--- Source records Enclosed Below ---

/-- `DEC.NEXT` that answers NONE has consumed its whole chunk, and only moved bytes into the Remainder: the unconsumed packed bytes,
the range and the output memory are what they were (R105; that the output memory stays is the model's choice, log 11). -/
def Obligations.DecNoneMeansConsumedIntoTheRemainder : Prop :=
  ∀ s t : State, s.Legal → s.dec.Ready → exec .decNext s = .next t → t.delivered = s.delivered ++ [.none] →
    t.dec.inptr = t.dec.inlen ∧ t.dec.unconsumed = s.dec.unconsumed ∧ t.dec.main = s.dec.main ∧ t.dec.cnt = s.dec.cnt ∧
      t.dec.outm = s.dec.outm

/-- A NEXT with no new input and no pending state answers NONE and changes nothing; since only the delivered response is added,
it may be repeated for ever with the same result (R138). -/
def Obligations.NextWithNothingPendingChangesNothing : Prop :=
  ∀ s : State, s.Legal →
    (s.enc.Ready → s.enc.inptr = s.enc.inlen → s.enc.main = .start → s.enc.cont = .none →
      exec .encNext s = .next (s.deliver .none)) ∧
    (s.dec.Ready → s.dec.inptr = s.dec.inlen → s.dec.main = .start → s.dec.remlen = 0 →
      exec .decNext s = .next (s.deliver .none))

/-! ### DOS.SET and DOS.FINISH -/

/-- `DOS.SET s` on a ready unit in a legal state, with at most `MAX_IN` bytes and target space for all the complete units there now
are: it answers OK with its whole chunk consumed, what the target held stays in front, and the complete units there were are
those appended to the target followed by those still to come (R113). -/
def Obligations.DosSetAppendsCompleteUnitsToTheTarget : Prop :=
  ∀ (chunk : List Byte) (s : State), s.Legal → s.dos.Ready → chunk.length ≤ s.params.maxIn →
    s.dos.w + (s.dos.outlook chunk).1.length ≤ s.dos.cap →
    ∃ (u : Dos) (out : List Byte), exec (.dosSet chunk) s = .next ((s.setDos u).deliver .ok) ∧
      u.inlen = chunk.length ∧ u.inptr = chunk.length ∧
      readBytes? u.outm 0 u.w = (readBytes? s.dos.outm 0 s.dos.w).map (fun old => old ++ out) ∧
      s.dos.outlook chunk = before out (u.outlook [])

/-- `DOS.SET s` that fails with CAPACITY: the complete units there were did not fit the target; the target is full, and what it held is
followed by the front of their output, so every unit that had space is kept; `DOS.W` counts it all, what did not fit is still to
come, and the unit is FAILED with code 3 (R113, R87, R93, R141). -/
def Obligations.DosCapacityKeepsTheUnitsThatFit : Prop :=
  ∀ (chunk : List Byte) (s t : State), s.Legal → s.dos.Ready → exec (.dosSet chunk) s = .next t →
    t.delivered = s.delivered ++ [.error .capacity 0#24] →
    s.dos.cap < s.dos.w + (s.dos.outlook chunk).1.length ∧ t.dos.failed = true ∧ t.dos.err = 3#4 ∧
    t.dos.cap = s.dos.cap ∧ t.dos.w = t.dos.cap ∧
    ∃ out : List Byte,
      readBytes? t.dos.outm 0 t.dos.w = (readBytes? s.dos.outm 0 s.dos.w).map (fun old => old ++ out) ∧
      s.dos.outlook chunk = before out (t.dos.outlook [])

/-- `DOS.FINISH` on a ready unit in a legal state. With target space for all complete units, and a stream that ends at a group
boundary, it answers RESULT with the whole decoded output and leaves DOS empty with its capacity kept; with space and
bytes left over it fails with MALFORMED, and the target keeps the whole output; without space it fails with CAPACITY, which wins when
both apply, and the target is full: what it held, then the front of the output, with what did not fit still to come (R114, R93,
R141, R142 step 6). -/
def Obligations.DosFinishAnswersTheResultOrFails : Prop :=
  ∀ s : State, s.Legal → s.dos.Ready →
    let out := s.dos.outlook []
    (s.dos.w + out.1.length ≤ s.dos.cap → out.2 = true →
      ∃ u : Dos, exec .dosFinish s =
          .next ((s.setDos u).deliver (.result ((readBytes? s.dos.outm 0 s.dos.w).getD [] ++ out.1))) ∧
        u.w = 0 ∧ u.main = .start ∧ u.cnt = 0 ∧ u.remlen = 0 ∧ u.inptr = u.inlen ∧ u.Ready ∧ u.cap = s.dos.cap) ∧
    (s.dos.w + out.1.length ≤ s.dos.cap → out.2 = false →
      ∃ u : Dos, exec .dosFinish s = .next ((s.setDos u).deliver (.error .malformed 0#24)) ∧
        u.failed = true ∧ u.err = 2#4 ∧ u.w = s.dos.w + out.1.length ∧
        readBytes? u.outm 0 u.w = (readBytes? s.dos.outm 0 s.dos.w).map (fun old => old ++ out.1)) ∧
    (s.dos.cap < s.dos.w + out.1.length →
      ∃ (u : Dos) (front : List Byte), exec .dosFinish s = .next ((s.setDos u).deliver (.error .capacity 0#24)) ∧
        u.failed = true ∧ u.err = 3#4 ∧ u.cap = s.dos.cap ∧ u.w = u.cap ∧
        readBytes? u.outm 0 u.w = (readBytes? s.dos.outm 0 s.dos.w).map (fun old => old ++ front) ∧
        out = before front (u.outlook []))

/-- The frame of `DOS.SET` and `DOS.FINISH` on a ready unit in a legal state: CFG and CAP are unchanged; the bytes of `DOS.TGT` outside
`[old W, old W + k)` are unchanged, where `k` is the number of bytes the command decoded, as the new `W` or the result says; FAILED and
ERR change only with a fatal error; FINISH leaves the chunk alone (R113, R114, R141). The bytes of `DOS.TGT` from `W` on are
unspecified (R38); that those not written stay is the model's choice (log 11). -/
def Obligations.DosSetAndFinishFrame : Prop :=
  ∀ (i : Instr) (s t : State), (∃ chunk, i = .dosSet chunk) ∨ i = .dosFinish → s.Legal → s.dos.Ready →
    exec i s = .next t →
    ∃ r, t.delivered = s.delivered ++ [r] ∧
      t.params = s.params ∧ t.pending = s.pending ∧ t.enc = s.enc ∧ t.dec = s.dec ∧
      t.dos.cfg = s.dos.cfg ∧ t.dos.cap = s.dos.cap ∧
      (r ≠ .error .malformed 0#24 → r ≠ .error .capacity 0#24 →
        t.dos.failed = s.dos.failed ∧ t.dos.err = s.dos.err) ∧
      (i = .dosFinish → t.dos.input = s.dos.input ∧ t.dos.inlen = s.dos.inlen) ∧
      ∀ a, a < s.dos.w ∨ (t.dos.w ≤ a ∧ r.data.length ≤ a) →
        readByte? t.dos.outm a = readByte? s.dos.outm a

/-! ### The decode units -/

/-- What each decode unit stores: a Start group its word, a verbatim word itself unchanged, a zero run as many zero bytes as there is
space for; the bytes go to `OUTM[o..o')`, every other byte of it is unchanged, and a unit without space leaves everything as it was
(R87, R89, R90, R91). -/
def Obligations.DecodeUnitsStoreTheirOutput : Prop :=
  (∀ (d : Decoder) (o : Nat) (s : List Byte),
    (d.cap < o + 8 → startUnit d o s = .ended d o) ∧
    (o + 8 ≤ d.cap → ∃ d', startUnit d o s = .back d' (o + 8) ∧ readBytes? d'.outm o 8 = some (unpackHead s).word ∧
      d'.main = (unpackHead s).main ∧ d'.cnt = (unpackHead s).cnt ∧
      ∀ a, a < o ∨ o + 8 ≤ a → readByte? d'.outm a = readByte? d.outm a)) ∧
  (∀ (d : Decoder) (o : Nat) (s : List Byte), s.length = 8 → 8 ≤ d.cnt →
    (d.cap < o + 8 → verbUnit d o s = .ended d o) ∧
    (o + 8 ≤ d.cap → ∃ d', verbUnit d o s = .back d' (o + 8) ∧ readBytes? d'.outm o 8 = some s ∧
      (d'.main = if d.cnt = 8 then .start else d.main) ∧ d'.cnt = d.cnt - 8 ∧
      ∀ a, a < o ∨ o + 8 ≤ a → readByte? d'.outm a = readByte? d.outm a)) ∧
  (∀ (d : Decoder) (o : Nat), o ≤ d.cap →
    (o = d.cap → zeroUnit d o = .ended d o) ∧
    (o < d.cap → ∃ d', zeroUnit d o = .back d' (o + min d.cnt (d.cap - o)) ∧
      readBytes? d'.outm o (min d.cnt (d.cap - o)) = some (zeros (min d.cnt (d.cap - o))) ∧
      (d'.main = if d.cnt ≤ d.cap - o then .start else d.main) ∧ d'.cnt = d.cnt - min d.cnt (d.cap - o) ∧
      ∀ a, a < o ∨ o + min d.cnt (d.cap - o) ≤ a → readByte? d'.outm a = readByte? d.outm a))

/-! ### Whole streams -/

/-- ENC's chunking invariance: from INIT with any legal capacity, PUSH of any chunks whose lengths are multiples of 8, empty ones
allowed, and FINALIZE give the packed stream of the whole, with no error (R130). -/
def Obligations.EncoderOutputIsPackForEveryChunking : Prop :=
  ∀ (p : Params) (cap : Nat) (chunks : List (List Byte)), p.Legal → encCapLegal p cap →
    (∀ c ∈ chunks, c.length % 8 = 0 ∧ c.length ≤ p.maxIn) →
    ∃ (u : Enc) (k : Nat), encInitCommand p cap = .respond u .ok ∧
      stream (encSetCommand p) (encNextCommand p) (encFlushCommand p) k chunks u = some (pack chunks.flatten, .done)

/-- DEC's chunking invariance: from any quiescent, ready, legal DEC, PUSH of any chunks and FINALIZE give the decoded stream and
DONE, or, for a malformed stream, the output of its complete decode units and MALFORMED (R107, the part on DEC). -/
def Obligations.DecoderOutputIsUnpackForEveryChunking : Prop :=
  ∀ (p : Params) (d : Decoder) (chunks : List (List Byte)), p.Legal → d.Legal p → d.Ready → d.quiescent = true →
    (∀ c ∈ chunks, c.length ≤ p.maxIn) →
    (∀ x, unpack chunks.flatten = some x →
      ∃ k, stream (decSetCommand p) (decNextCommand p) (decFlushCommand p) k chunks d = some (x, .done)) ∧
    (unpack chunks.flatten = none →
      ∃ k, stream (decSetCommand p) (decNextCommand p) (decFlushCommand p) k chunks d =
        some ((unitsFrom .start 0 chunks.flatten).1, .error .malformed 0#24))

/-- DOS's chunking invariance: from INIT with any legal capacity that holds the output, SETs of any chunks and FINISH answer RESULT
with the decoded stream, or MALFORMED for a malformed one (R107, the part on DOS). -/
def Obligations.OneShotResultIsUnpackForEveryChunking : Prop :=
  ∀ (p : Params) (cap : Nat) (chunks : List (List Byte)), p.Legal → decCapLegal p cap →
    (∀ c ∈ chunks, c.length ≤ p.maxIn) → (unitsFrom .start 0 chunks.flatten).1.length ≤ cap →
    ∃ u u' : Dos, dosInitCommand p cap = .respond u .ok ∧
      oneShot (dosSetCommand p) (dosFinishCommand p) chunks u =
        .respond u' (match unpack chunks.flatten with
          | some x => .result x
          | none => .error .malformed 0#24)

/-- Unpacking what `pack` writes gives the stream back (R135, its first sentence). -/
def Obligations.UnpackInvertsPack : Prop :=
  ∀ x : List Byte, x.length % 8 = 0 → unpack (pack x) = some x

/-- The round trip, on the reference functions and through the units: a stream chunked into ENC in any way, and what comes out
chunked into DEC in any other way, comes back whole, and DEC's FINALIZE ends in DONE (R135). -/
def Obligations.RoundTripThroughEncoderAndDecoder : Prop :=
  (∀ x : List Byte, x.length % 8 = 0 → unpack (pack x) = some x) ∧
  ∀ (p : Params) (ecap dcap : Nat) (xs ys : List (List Byte)), p.Legal → encCapLegal p ecap → decCapLegal p dcap →
    (∀ c ∈ xs, c.length % 8 = 0 ∧ c.length ≤ p.maxIn) → (∀ c ∈ ys, c.length ≤ p.maxIn) →
    ∃ (e : Enc) (d : Decoder) (k : Nat) (packed : List Byte),
      encInitCommand p ecap = .respond e .ok ∧ decInitCommand p dcap = .respond d .ok ∧
      stream (encSetCommand p) (encNextCommand p) (encFlushCommand p) k xs e = some (packed, .done) ∧
      (ys.flatten = packed →
        ∃ k', stream (decSetCommand p) (decNextCommand p) (decFlushCommand p) k' ys d = some (xs.flatten, .done))

/-- `unpack` is the output of the complete decode units of a stream with nothing left over, and MALFORMED otherwise (R66, R106, R107). -/
def Obligations.UnpackIsTheCompleteUnits : Prop :=
  ∀ s : List Byte,
    unpack s = if (unitsFrom .start 0 s).2 = true then some (unitsFrom .start 0 s).1 else none

/-- A well-formed stream's decoded length is a multiple of 8, and so is the output of the complete units of any stream (R65, R93). -/
def Obligations.DecodedLengthIsAMultipleOfEight : Prop :=
  (∀ s x : List Byte, unpack s = some x → x.length % 8 = 0) ∧
  ∀ s : List Byte, (unitsFrom .start 0 s).1.length % 8 = 0

/-! ### Tags and words -/

/-- Bit `i` of a word's tag is 1 if and only if byte `i` is non-zero; the all-zero word has tag `0x00`, and a word with no zero byte
has tag `0xff` (R78). -/
def Obligations.TagBitsMarkTheNonzeroBytes : Prop :=
  (∀ (w : List Byte) (i : Nat), w.length = 8 → i < 8 → ((tag w).getLsbD i = true ↔ w[i]? ≠ some 0x00#8)) ∧
  tag (zeros 8) = 0x00#8 ∧
  (∀ w : List Byte, w.length = 8 → (∀ b ∈ w, b ≠ 0x00#8) → tag w = 0xff#8) ∧
  tag [0x05#8, 0, 0, 0, 0, 0, 0, 0x80#8] = 0x81#8

/-- A word's population count is the number of its non-zero bytes; its packed form has one byte more; and it joins a verbatim
range exactly when at least 7 of its bytes are non-zero (R79, R82, R131). -/
def Obligations.PopulationCountIsTheNumberOfNonzeroBytes : Prop :=
  ∀ w : List Byte, w.length = 8 →
    popcount (tag w) = w.countP (fun b => b ≠ 0x00#8) ∧
    (packWord w).length = 1 + popcount (tag w) ∧
    (joinsVerbatim w = true ↔ 7 ≤ w.countP (fun b => b ≠ 0x00#8))

/-- `head(t)` is 2 for `0x00`, 10 for `0xff`, and `1 + popcount(t)`, from 2 to 8, for every other tag (R81, R85). -/
def Obligations.HeadLengthsByTagClass : Prop :=
  head 0x00#8 = 2 ∧ head 0xff#8 = 10 ∧
  ∀ t : Byte, t ≠ 0x00#8 → t ≠ 0xff#8 → head t = 1 + popcount t ∧ 2 ≤ head t ∧ head t ≤ 8

/-- `unpackHead(packWord(w) ++ c)` gives back the word `w`, where `c` is one count byte for the tags `0x00` and `0xff` and nothing for any
other tag (R84). -/
def Obligations.UnpackHeadInvertsPackWord : Prop :=
  ∀ (w : List Byte) (c : Byte), w.length = 8 →
    (tagClass (tag w) = .lit → (unpackHead (packWord w)).word = w) ∧
    (tagClass (tag w) ≠ .lit → (unpackHead (packWord w ++ [c])).word = w)

/-! ### The words of the response port -/

/-- The response word is `{LEN, ERR, KIND}`: LEN in bits 31 to 8, the error code or 0 in bits 7 to 4, the kind in bits 3 to 0; LEN counts
the data bytes of OUTPUT and RESULT, is 8 for STATUS, an ERROR's info, and else 0 (R73). The kinds have the numbers of R74's table and the
error codes those of R139's; OUTPUT and RESULT carry their data, and OK, NONE, DONE and ERROR carry none. -/
def Obligations.ResponseWordFields : Prop :=
  (∀ r : Response, r.word.extractLsb' 0 4 = r.kind ∧ r.word.extractLsb' 8 24 = r.len) ∧
  (∀ (e : ErrCode) (info : BitVec 24),
    (Response.error e info).word.extractLsb' 4 4 = e.code ∧ (Response.error e info).len = info) ∧
  (∀ r : Response, (∀ e info, r ≠ .error e info) → r.word.extractLsb' 4 4 = 0#4) ∧
  (∀ d : List Byte, d.length < 2 ^ 24 →
    (Response.output d).len.toNat = d.length ∧ (Response.result d).len.toNat = d.length) ∧
  (∀ v, (Response.status v).len = 8#24) ∧
  Response.ok.len = 0#24 ∧ Response.none.len = 0#24 ∧ Response.done.len = 0#24 ∧
  Response.ok.kind = 0#4 ∧ (∀ d, (Response.output d).kind = 1#4) ∧ Response.none.kind = 2#4 ∧ Response.done.kind = 3#4 ∧
  (∀ d, (Response.result d).kind = 4#4) ∧ (∀ v, (Response.status v).kind = 5#4) ∧
  (∀ e info, (Response.error e info).kind = 15#4) ∧
  ErrCode.config.code = 1#4 ∧ ErrCode.malformed.code = 2#4 ∧ ErrCode.capacity.code = 3#4 ∧ ErrCode.upstream.code = 4#4 ∧
  ErrCode.notcfg.code = 5#4 ∧ ErrCode.busy.code = 6#4 ∧ ErrCode.failed.code = 7#4 ∧ ErrCode.illegal.code = 8#4 ∧
  (∀ d, (Response.output d).data = d) ∧ (∀ d, (Response.result d).data = d) ∧
  Response.ok.data = [] ∧ Response.none.data = [] ∧ Response.done.data = [] ∧
  ∀ e info, (Response.error e info).data = []

/-- A STATUS response carries the register as 8 data bytes, least significant byte first: data byte `k` is `STAT[8k+7:8k]` (R49). -/
def Obligations.StatusBytesAreLittleEndian : Prop :=
  ∀ v : BitVec 64, (Response.status v).data.length = 8 ∧
    ∀ k, k < 8 → (Response.status v).data[k]? = some (v.extractLsb' (8 * k) 8)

--- End of Enclosed Source records ---

What the task requires: From the records above, reproduce exactly the lines from the one with "unpack chunks.flatten with" to the one with "encInitCommand p ecap", both included, and no others.

Answer to this task:
        .respond u' (match unpack chunks.flatten with
          | some x => .result x
          | none => .error .malformed 0#24)

/-- Unpacking what `pack` writes gives the stream back (R135, its first sentence). -/
def Obligations.UnpackInvertsPack : Prop :=
  ∀ x : List Byte, x.length % 8 = 0 → unpack (pack x) = some x

/-- The round trip, on the reference functions and through the units: a stream chunked into ENC in any way, and what comes out
chunked into DEC in any other way, comes back whole, and DEC's FINALIZE ends in DONE (R135). -/
def Obligations.RoundTripThroughEncoderAndDecoder : Prop :=
  (∀ x : List Byte, x.length % 8 = 0 → unpack (pack x) = some x) ∧
  ∀ (p : Params) (ecap dcap : Nat) (xs ys : List (List Byte)), p.Legal → encCapLegal p ecap → decCapLegal p dcap →
    (∀ c ∈ xs, c.length % 8 = 0 ∧ c.length ≤ p.maxIn) → (∀ c ∈ ys, c.length ≤ p.maxIn) →
    ∃ (e : Enc) (d : Decoder) (k : Nat) (packed : List Byte),
      encInitCommand p ecap = .respond e .ok ∧ decInitCommand p dcap = .respond d .ok ∧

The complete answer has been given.